Absolutely continuous spectrum invariant under unitary equivalence

I am doing an exercise calculating the absolutely continuous spectrum of some operator $A$ by calculating the spectrum of a different operator $B$ unitarily equivalent to $A$, i.e. $$A = U B U^*.$$ I know that $\sigma (A) = \sigma(B)$ as is easily seen by playing with the resolvent. But I cannot as easily conclude $\sigma_{ac}(A) = \sigma_{ac}(B)$. Am I missing something obvious? How can one show this?
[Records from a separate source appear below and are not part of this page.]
/-- READY under a scope: the record read, SCOPE and STATUS written; a nest node's nest made. A re-walk keeps the level that ageing has
raised the node to (R360). -/
def State.readyNode (s : State) (g i : Nat) (scope : W16) (ws desc : List W64) : State :=
  match s.graph? g with
  | none => s
  | some x =>
    let st := s.node g i
    let raised := if st.status = 6 then max st.raised (nodePrio (wordAt ws 0)) else nodePrio (wordAt ws 0)
    let s1 := s.putNode g i { st with words := ws, scope := some scope, lastTick := s.sys.frame.toNat, raised := raised,
                                      cancelAfter := false, ignoreAfter := false, roots := [], trap := none, sub := none,
                                      released := false, waitFrom := none }
    let s2 := (s1.clearInfo x i ws).vaModify x.ctx (x.nodeVa i) (fun w => setBits w 15 0 scope.toNat)
    let ready := s2.putStatus g i 1
    let s3 := if slotWaits s2 x.die then ready else ready.takeSlot g i
    let d := s3.die x.die
    let s4 := s3.putDie x.die { d with ready := d.ready ++ [(g, i)] }
    if nodeKind (wordAt ws 0) = 0 && decide (desc ≠ []) then
      let nest : Nest := { desc := desc, ctx := x.ctx, scope := scope, graph := g, node := some i, owner := some (g, i),
                           level := x.level, anchor := x.anchor, domain := domainOf x (nodeDomain (wordAt ws 0)),
                           prio := nodePrio (wordAt ws 0) }
      { s4 with nests := Map.set s4.nests (nextKey s4.nests) nest }
    else s4

/-! ### Settling (R351) -/

def Graph.active (g : Graph) : Bool := g.nodes.any fun n => n.2.status = 1 || n.2.status = 2 || n.2.status = 6

/-! ### Faults (R353, R354, R356) -/

/-- The successor ids of a node; none where its list cannot be read. -/
def State.successors (s : State) (g i : Nat) : Chk (List Nat) :=
  match s.graph? g with
  | none => .ok []
  | some x =>
    let list : Chk (List Nat) := do
      let ws ← if (s.node g i).words = [] then s.vaWords x.ctx (x.nodeVa i) 16 else .ok (s.node g i).words
      let n := bits (wordAt ws 1) 31 16
      let bs ← s.vaRead x.ctx (.load 2) (wordAt ws 2) (2 * n)
      .ok ((List.range n).map fun k => ofBytes ((bs.drop (2 * k)).take 2))
    match list with
    | .error (.trap _ _) => .ok []
    | r => r

/-- The successors of some nodes, put to a set. -/
def State.reach (s : State) (g : Nat) : List Nat → List Nat → Chk (List Nat)
  | [], c => .ok c
  | i :: is, c => do
    let ks ← s.successors g i
    s.reach g is (ks.foldl setIns c)

/-- Every node reachable through successor lists: rounds of closure, once a node. -/
def coneOf (s : State) (g : Nat) : Nat → List Nat → Chk (List Nat)
  | 0, c => .ok c
  | f + 1, c => do
    let c1 ← s.reach g c c
    if c1 = c then .ok c else coneOf s g f c1

/-- A node leaves its callboard slot and the ready list. -/
def State.leaveSlot (s : State) (g i : Nat) : State :=
  match s.graph? g with
  | none => s
  | some x =>
    let s1 := s.putNode g i { s.node g i with slot := false }
    let d := s1.die x.die
    s1.putDie x.die { d with ready := d.ready.filter (fun e => e ≠ (g, i)) }

def State.stopNests (s : State) (p : Nest → Bool) : State :=
  { s with nests := s.nests.map fun e => if p e.2 then (e.1, { e.2 with stopped := true }) else e }

def State.terminal (s : State) (g i st : Nat) : State :=
  ((s.putStatus g i st).leaveSlot g i).stopNests (fun n => n.node = some i && n.graph = g)

/-- A member that a cone walk cancels: not terminal, and not being cancelled by an earlier walk (R356, R370). -/
def takenByCone (n : NodeSt) : Bool := n.status = 0 || ((n.status = 1 || n.status = 2 || n.status = 6) && !n.cancelAfter)

/-- A firing waits for a scope index: the node's curtain, if it had one, is written. -/
def firingWaits (s : State) (g k : Nat) : Bool :=
  match s.graph? g with
  | some x => (s.die x.die).creations.contains (g, k)
  | none => false

def State.dropFiring (s : State) (g k : Nat) : State :=
  match s.graph? g with
  | some x => s.putDie x.die { s.die x.die with creations := (s.die x.die).creations.filter fun c => c ≠ (g, k) }
  | none => s

/-- One member of a cone: CANCELLED at once if it has not fired, or waits to fire again, else its scope is killed and it is cancelled after its
curtain. -/
def State.cancelMember (s : State) (g k : Nat) (cause : Cause) : State :=
  let n := s.node g k
  if firingWaits s g k then (s.dropFiring g k).terminal g k 5
  else if n.status = 0 then s.terminal g k 5
  else
    let s1 := s.putNode g k { n with cancelAfter := true }
    match n.scope with
    | some sc => s1.kill sc cause
    | none => s1

/-- The cone walk of a faulted node. -/
def State.coneWalk (s : State) (g i : Nat) (t : Trap) : State :=
  match s.graph? g with
  | none => s
  | some x =>
    match coneOf s g x.nnodes [i] with
    | .error h => s.met h
    | .ok members =>
      let others := members.filter fun k => k ≠ i
      let taken := others.filter fun k => takenByCone (s.node g k)
      let s1 := taken.foldl (fun s k => s.cancelMember g k t.cause) s
      match s1.graph? g with
      | some y => s1.putGraph g { y with cones := y.cones ++ [{ node := i, members := others, taken := taken, trap := t }] }
      | none => s1

/-- The kill of a node's own scope, while the node still holds it. DEDUCED (log 19). -/
def State.killNode (s : State) (g i : Nat) (t : Trap) : State :=
  match (s.node g i).scope with
  | some sc => s.kill sc t.cause
  | none => s

/-- A fault of a node: recorded, then its policy. `task` and `core` stand in the fault-queue entry; `hard` : a supervisor's
kill or a malformed record, which cancels the cone whatever the policy. A member of a cone that is being walked becomes CANCELLED, and no
second walk starts (R370). -/
def State.nodeFault (s : State) (g i : Nat) (t : Trap) (task core : Nat) (hard : Bool) : State :=
  match s.graph? g with
  | none => s
  | some x =>
    let n := s.node g i
    if !(n.status = 1 || n.status = 2) || n.untold.isSome then s.faultEntry g i 4 t.cause task core t.info t.lseq
    else
      let s1 := (s.vaStore x.ctx (x.nodeVa i + 80) 8 t.info.toNat).vaModify x.ctx (x.nodeVa i + 88)
        (fun w => setBits w 63 56 t.cause.code)
      let s2 := (s1.faultEntry g i 0 t.cause task core t.info t.lseq).putNode g i { n with trap := some t }
      let w0 := n.w 0
      if n.cancelAfter then s2
      else if !hard && nodePolicy w0 = 1 && nodeUsed w0 < nodeRetries w0 then
        ((s2.putStatus g i 6).faultEntry g i 2 t.cause task core t.info t.lseq).killNode g i t
      else if !hard && nodePolicy w0 = 2 then
        let s3 := ((s2.killNode g i t).putStatus g i 4).leaveSlot g i
        s3.putNode g i { s3.node g i with ignoreAfter := true }
      else (((s2.killNode g i t).putStatus g i 4).leaveSlot g i).coneWalk g i t

/-- A report that comes after retirement, or from an earlier walk (R353). -/
def State.lateReport (s : State) (g i : Nat) (t : Trap) (task core : Nat) : State :=
  s.faultEntry g i 4 t.cause task core t.info t.lseq

/-- Fire a node: its record is read and a child scope made; where no index is free, the firing waits (R348, R364). -/
def State.fire (s : State) (g i : Nat) : State :=
  match s.graph? g with
  | none => s
  | some x =>
    match s.newScope x.die x.ctx x.scope (some (nodeCurtain x i)) with
    | none =>
      let d := s.die x.die
      s.putDie x.die { d with creations := d.creations ++ [(g, i)] }
    | some (id, s1) =>
      match s1.vaWords x.ctx (x.nodeVa i) 16 with
      | .error h => ((s1.met h).readyNode g i id [] []).nodeFault g i h.toTrap 0 x.anchor true
      | .ok ws =>
        let bad : Trap := { cause := .illegalOp, info := BitVec.ofNat 64 (0x11 * 2 ^ 56) }
        if nodeMalformed i ws then (s1.readyNode g i id ws []).nodeFault g i bad 0 x.anchor true
        else
          match firePayload s1 x { s1.node g i with words := ws } with
          | .ok desc => s1.readyNode g i id ws desc
          | .error h => ((s1.met h).readyNode g i id ws []).nodeFault g i h.toTrap 0 x.anchor
              (match h with
                | .trap .illegalOp _ => true
                | _ => false)

/-! ### Completion (R349, R350) -/

/-- One decrement of a successor; a graph that a wrong one has halted fires nothing more. A record that cannot be read halts the graph as a wrong
decrement does. DEDUCED (log 82). -/
def State.decrement (s : State) (g i k : Nat) : State :=
  match s.graph? g with
  | none => s
  | some x =>
    match s.vaWords x.ctx (x.nodeVa k + 8) 1 with
    | .ok ws =>
      let w := wordAt ws 0
      let live := bits w 47 32
      if k ≥ x.nnodes || (s.node g k).status ≠ 0 || live = 0 then
        let info := BitVec.ofNat 64 (Config.choice s.free)
        let s1 := s.faultEntry g k 0 .illegalOp i x.anchor info 0
        (match s1.graph? g with
          | some y => s1.putGraph g { y with halted := true }
          | none => s1)
      else
        let s1 := s.vaStore x.ctx (x.nodeVa k + 8) 8 (setBits w 47 32 (live - 1))
        if live = 1 && !x.halted then s1.fire g k else s1
    | .error h =>
      let s1 := (s.met h).faultEntry g k 0 h.toTrap.cause i x.anchor h.toTrap.info 0
      match s1.graph? g with
      | some y => s1.putGraph g { y with halted := true }
      | none => s1

def State.decrementAll (s : State) (g i : Nat) : State :=
  match s.successors g i with
  | .ok ks => ks.foldl (fun s k => s.decrement g i k) s
  | .error h => s.met h

end Sys2Proof.Machine
end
I first thought about something along $$\sigma_{ac}(A) = \sigma(A \mid_{\mathcal H_{ac}}) = \sigma(UBU^* \mid_{\mathcal H_{ac}}) \stackrel{?}{=} \sigma(U B \mid_{\stackrel{\sim}{\mathcal H_{ac}} }U^*) = \sigma_{ac}(B),$$ but I don't think the third equality is justifiable, especially we have different Hilbert spaces $\mathcal H, \stackrel{\sim}{\mathcal H}$.

Solution 1:

For each $h\in H$, you have the corresponding spectral measure $\mu_h^A$. Since $$ \langle f(UAU^*)h,h\rangle=\langle f(A)U^*h,U^*h\rangle, $$ it follows that $$\mu_h^{UAU^*}=\mu_{U^*h}^A.$$ Replacing $h$ with $Uh$ we get $$\mu_{Uh}^{UAU^*}=\mu_{h}^A,\ \ h\in H.$$ From this you can deduce that $h\in H_{ac}^A $ if and only if $Uh\in H_{ac}^B$. In other words, $U:H_{ac}^A\to H_{ac}^B$ is an isomorphism. This shows exactly what you want $$ UAU^*|_{H_{ac}^{UAU^*}}=U(A|_{H_{ac}^A})U^* $$